The only close shaves I have had in France were from Brit plated cars. Indeed as you get the woosh of a close car, it comes as no surprise when you get a view of the plate. However, I have just come back from a week in Girona and the drivers are not as good as the French, but on average better than the Brits.


----------



## wafflycat (29 Mar 2008)

Based on my experience of cycling in France, the major difference between here & there is attitude towards cyclists from motorists & pedestrians alike. It's just much more *positive* and cyclists are seen as *normal* and cycling as something *normal* either as leisure, commuting, sport, whatever. There just doesn't seem to be the overt hatred of cyclists that is too often seen over here.


----------



## wafflycat (29 Mar 2008)

My understanding of the 'fault' thing is that in some European countries there is an assumed liability in collisions between motor/cyclist, in that the assumed liability lies with the motorist in terms of insurance. BUT if it is the result of cyclist error, the motorist is NOT liable. So it's not an automatic assumption of fault that cannot be challenged and allow a cyclist to get away with being an idiot. Unlike over here, where the balance is entirely the other way, where if a motorist hits a cyclist, it's bl**dy difficult to get it taken seriously... well, you know what I mean.


----------



## Odyssey (29 Mar 2008)

buggi said:


> yea, but i think there is an actual law on the gap you have to leave rather than leaving it up to the discretion of a driver. then if you hit a cyclist and you haven't left room you're prosecuted.



I would have thought that there already was some kind of law relating to this. But there's laws on the speed limits too and how many people stick to them considering how simple they are to enforce? And you're talking about a law regarding events that will rarely be seen by someone of authority. 

It's definately an attitude thing.


----------



## yello (29 Mar 2008)

Odyssey said:


> It's definitely an attitude thing.



I reckon it is too. There are cyclists a plenty out here, it's the national sport, and I guess drivers are used to them. It is freaky having cars slow down and give you plenty of space as they come past (they don't always slow down but they do give plenty of space!).

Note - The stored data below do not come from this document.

-- ==== Sys2Proof/Laws/State.lean ====
section
/-!
SUPPORT. Each update of the state, field by field: what it writes and what it leaves. True by definition, so that no
later proof unfolds an update.
-/
namespace Sys2Proof.Machine

variable (s : State)

/-! `State.setEt` -/

@[simp] theorem State.setEt_et (v : EtWord) : (s.setEt v).et = v := rfl
@[simp] theorem State.setEt_rf (v : EtWord) : (s.setEt v).rf = s.rf := rfl
@[simp] theorem State.setEt_pos (v : EtWord) : (s.setEt v).pos = s.pos := rfl
@[simp] theorem State.setEt_segOut (v : EtWord) : (s.setEt v).segOut = s.segOut := rfl
@[simp] theorem State.setEt_selOut (v : EtWord) : (s.setEt v).selOut = s.selOut := rfl
@[simp] theorem State.setEt_pendSlow (v : EtWord) : (s.setEt v).pendSlow = s.pendSlow := rfl
@[simp] theorem State.setEt_pendFast (v : EtWord) : (s.setEt v).pendFast = s.pendFast := rfl
@[simp] theorem State.setEt_ifg (v : EtWord) : (s.setEt v).ifg = s.ifg := rfl
@[simp] theorem State.setEt_btnPrev (v : EtWord) : (s.setEt v).btnPrev = s.btnPrev := rfl
@[simp] theorem State.setEt_dbCnt (v : EtWord) : (s.setEt v).dbCnt = s.dbCnt := rfl
@[simp] theorem State.setEt_fastCnt (v : EtWord) : (s.setEt v).fastCnt = s.fastCnt := rfl
@[simp] theorem State.setEt_slowPre (v : EtWord) : (s.setEt v).slowPre = s.slowPre := rfl
@[simp] theorem State.setEt_slowCnt (v : EtWord) : (s.setEt v).slowCnt = s.slowCnt := rfl
@[simp] theorem State.setEt_cycle (v : EtWord) : (s.setEt v).cycle = s.cycle := rfl
@[simp] theorem State.setEt_trace (v : EtWord) : (s.setEt v).trace = s.trace := rfl
@[simp] theorem State.setEt_inputs (v : EtWord) : (s.setEt v).inputs = s.inputs := rfl
@[simp] theorem State.setEt_draws (v : EtWord) : (s.setEt v).draws = s.draws := rfl

/-! `State.setRf` -/

@[simp] theorem State.setRf_et (v : Bool) : (s.setRf v).et = s.et := rfl
@[simp] theorem State.setRf_rf (v : Bool) : (s.setRf v).rf = v := rfl
@[simp] theorem State.setRf_pos (v : Bool) : (s.setRf v).pos = s.pos := rfl
@[simp] theorem State.setRf_segOut (v : Bool) : (s.setRf v).segOut = s.segOut := rfl
@[simp] theorem State.setRf_selOut (v : Bool) : (s.setRf v).selOut = s.selOut := rfl
@[simp] theorem State.setRf_pendSlow (v : Bool) : (s.setRf v).pendSlow = s.pendSlow := rfl
@[simp] theorem State.setRf_pendFast (v : Bool) : (s.setRf v).pendFast = s.pendFast := rfl
@[simp] theorem State.setRf_ifg (v : Bool) : (s.setRf v).ifg = s.ifg := rfl
@[simp] theorem State.setRf_btnPrev (v : Bool) : (s.setRf v).btnPrev = s.btnPrev := rfl
@[simp] theorem State.setRf_dbCnt (v : Bool) : (s.setRf v).dbCnt = s.dbCnt := rfl
@[simp] theorem State.setRf_fastCnt (v : Bool) : (s.setRf v).fastCnt = s.fastCnt := rfl
@[simp] theorem State.setRf_slowPre (v : Bool) : (s.setRf v).slowPre = s.slowPre := rfl
@[simp] theorem State.setRf_slowCnt (v : Bool) : (s.setRf v).slowCnt = s.slowCnt := rfl
@[simp] theorem State.setRf_cycle (v : Bool) : (s.setRf v).cycle = s.cycle := rfl
@[simp] theorem State.setRf_trace (v : Bool) : (s.setRf v).trace = s.trace := rfl
@[simp] theorem State.setRf_inputs (v : Bool) : (s.setRf v).inputs = s.inputs := rfl
@[simp] theorem State.setRf_draws (v : Bool) : (s.setRf v).draws = s.draws := rfl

Even freakier when they wait behind you on climbs... I still expect car horns and revving engines but it just doesn't happen.

I don't think it has anything to do with respect for the law (there's a following distance law too but that really is ignored!) but it is respect for cyclists.


----------



## buggi (29 Mar 2008)

wafflycat said:


> My understanding of the 'fault' thing is that in some European countries there is an assumed liability in collisions between motor/cyclist, in that the assumed liability lies with the motorist in terms of insurance. BUT if it is the result of cyclist error, the motorist is NOT liable. So it's not an automatic assumption of fault that cannot be challenged and allow a cyclist to get away with being an idiot. Unlike over here, where the balance is entirely the other way, where if a motorist hits a cyclist, it's bl**dy difficult to get it taken seriously... well, you know what I mean.



yea, i think that's right Waffly. 



yello said:


> I reckon it is too. There are cyclists a plenty out here, it's the national sport, and I guess drivers are used to them. It is freaky having cars slow down and give you plenty of space as they come past (they don't always slow down but they do give plenty of space!). Even freakier when they wait behind you on climbs... I still expect car horns and revving engines but it just doesn't happen.
> 
> I don't think it has anything to do with respect for the law (there's a following distance law too but that really is ignored!) but it is respect for cyclists.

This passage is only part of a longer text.